Day 04 — Part 1: Statistics Basics¶
Every ML model is a statistical claim. When you say a model's accuracy is 92%, you are making a statistical statement — and without understanding distributions, variance, and probability, you cannot tell whether that number is meaningful or misleading. This session builds the statistical intuition that separates a practitioner who can explain their results from one who just runs code.
Session Overview
Difficulty: Beginner–Intermediate Reading time: ~2 hours | Exercises: ~1 hour Prerequisites: Python basics · NumPy (mean, std) (Day 02 Part 1)
What You Will Learn¶
By the end of this session you will be able to:
- Compute and interpret mean, median, and mode — and pick the right one for a given dataset
- Explain variance and standard deviation in plain English, then compute both
- Describe the normal, binomial, and Poisson distributions with real examples
- Identify when data is skewed and what that means for analysis
- Answer descriptive statistics interview questions from memory
Session Roadmap¶
| # | Topic | File | Time |
|---|---|---|---|
| 1 | Mean, Median & Mode — when each is appropriate, effect of outliers | 01-mean-median-mode.md |
25 min |
| 2 | Variance & Standard Deviation — formula intuition, np.std, ddof | 02-variance-and-std.md |
20 min |
| 3 | Probability Basics — sample space, events, independence, Bayes | 03-probability-basics.md |
25 min |
| 4 | Distributions — normal, binomial, Poisson: parameters and shapes | 04-distributions.md |
25 min |
| 5 | Cheat Sheet — quick reference formulas | 05-statistics-cheat-sheet.md |
10 min |
| 6 | Practice Questions — 10 conceptual and numerical questions | 06-practice-questions.md |
30 min |
Total active learning time: ~2 hours
How to Use This Session¶
Read files 01–04 in order. Each file has worked numerical examples — do not skip the calculation steps even if they look straightforward. The goal is not just to know the formulas but to develop number sense: what does a std of 2.3 actually tell you about spread?
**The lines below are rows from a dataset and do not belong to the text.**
/-- In AWAKE an expired disk idle timer takes the box to QUIET and orders SPIN-DOWN of every member not in STANDBY; in QUIET an
expired qualifier window clears the count; an expired DEEP idle timer sets the DEEP-due mark and makes the DEEP check; before
their times nothing happens (R167, R171, R173, R174). Entry to DEEP queues the ANNOUNCE, stops the announce timer, closes the
pairing window, clears the DEEP-due mark and the qualifier, and gives up the parity reserve (R175); the exit makes the box QUIET
with its ANNOUNCE and both timers started, and goes on in the order of R176, the frozen resume records resuming with the time they
had left: their time of making moves on by the time in DEEP (assumption log 30, DESIGN CHOICE). That the send queues keep what they
hold at the entry (assumption log 43), that a check and a reconstruction are kept (log 46), and that a bay kept by a FAILED member is not spun down
(log 26), are the model's choices. -/
def Obligations.PowerTimersActWhenTheyExpire : Prop :=
  (∀ s : State,
    let u := (carryOut .enterDeep s).1
    (carryOut .enterDeep s).2 = [] ∧ u.power.state = .deep ∧ u.power.deepDue = false ∧ u.power.deepIdle = none ∧
    u.power.count = 0 ∧ u.power.window = none ∧ u.link.announce = none ∧ u.link.window = none ∧ u.link.asks = [] ∧
    u.link.control = ({ s with power.state := .deep } : State).announce.link.control ∧ u.buf.reserve = none ∧
    u.buf.pool = (match s.buf.reserve with
      | none => s.buf.pool
      | some set => s.buf.pool.filter fun p => !set.contains p.1) ∧
    (∀ b : BayNo, s.bays[b].state = .member → u.bays[b] = s.bays[b]) ∧
    u.slots = s.slots ∧ u.tables = s.tables ∧ u.index = s.index ∧ u.ingest = s.ingest ∧ u.store = s.store ∧ u.journal = s.journal) ∧
  (∀ (s : State) (cause : Cause), s.power.state = .deep →
    let u := (carryOut (.exitDeep cause) s).1
    u.power.state = .quiet ∧ u.link.announce = some (s.now + 30000) ∧
    u.link.control = ({ s with power.state := .quiet } : State).announce.link.control ∧
    u.power.deepIdle = (if s.loader.image.deepIdleMin = 0 then none else some (s.now + s.loader.image.deepIdleMin * 60000)) ∧
    (carryOut (.exitDeep cause) s).2 =
      [.takeReserve, .takeLatch 0, .takeLatch 1, .takeLatch 2, .takeLatch 3, .judgeRebuild, .resumeTimers] ++
        (match cause with
          | .message => []
          | .wake => [.orderSpinUp]
          | .press => [.momentary]) ∧
    u.bays = s.bays ∧ u.slots = s.slots ∧ u.tables = s.tables) ∧
  (∀ (s : State) (since : Nat) (i : SlotNo), s.power.deepSince = some since →
    let u := (carryOut .resumeTimers s).1
    u.power.deepSince = none ∧ u.slots[i].state = s.slots[i].state ∧ u.slots[i].resume =
      s.slots[i].resume.map fun r => { r with made := r.made + (s.now - since) }) ∧
  ∀ (s : State) (t : Nat), s.Settled t →
    (∀ e, s.power.diskIdle = some e → e ≤ t → s.power.state = .awake →
      let v := ({ s.atTime t with power.diskIdle := none } : State).enterPower .quiet
      v.power.state = .quiet ∧
      exec (.diskIdleTimer t) s = .next (State.finish (v,
        ((v.liveBays.filter fun b => v.bays[b].substate ≠ some .standby).map fun b => Task.offer b .power .spinDown) ++ [.deepCheck]))) ∧
    ((s.power.diskIdle = none ∨ (∃ e, s.power.diskIdle = some e ∧ t < e) ∨ s.power.state ≠ .awake) →
      exec (.diskIdleTimer t) s = .next (s.atTime t)) ∧
    (∀ e, s.power.window = some e → e ≤ t → s.power.state = .quiet →
      exec (.qualifierWindowExpiry t) s = .next { s.atTime t with power.count := 0, power.window := none }) ∧
    ((s.power.window = none ∨ (∃ e, s.power.window = some e ∧ t < e) ∨ s.power.state ≠ .quiet) →
      exec (.qualifierWindowExpiry t) s = .next (s.atTime t)) ∧
    (∀ e, s.power.deepIdle = some e → e ≤ t → exec (.deepIdleTimer t) s = .next (State.finish
      ({ s.atTime t with power.deepIdle := none, power.deepDue := true }, [.deepCheck]))) ∧
    ((s.power.deepIdle = none ∨ ∃ e, s.power.deepIdle = some e ∧ t < e) → exec (.deepIdleTimer t) s = .next (s.atTime t))
end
Use the cheat sheet in file 05 as a quick reference during the practice questions in file 06. After completing this session, spend 5 minutes with the cheat sheet closed and try to recall the key formulas — that retrieval practice is what makes them stick for interviews.
Before You Start
Statistics is learned by doing, not reading. Have a Python notebook open alongside these notes and verify every formula with real numbers. numpy and scipy.stats are your calculators for this session.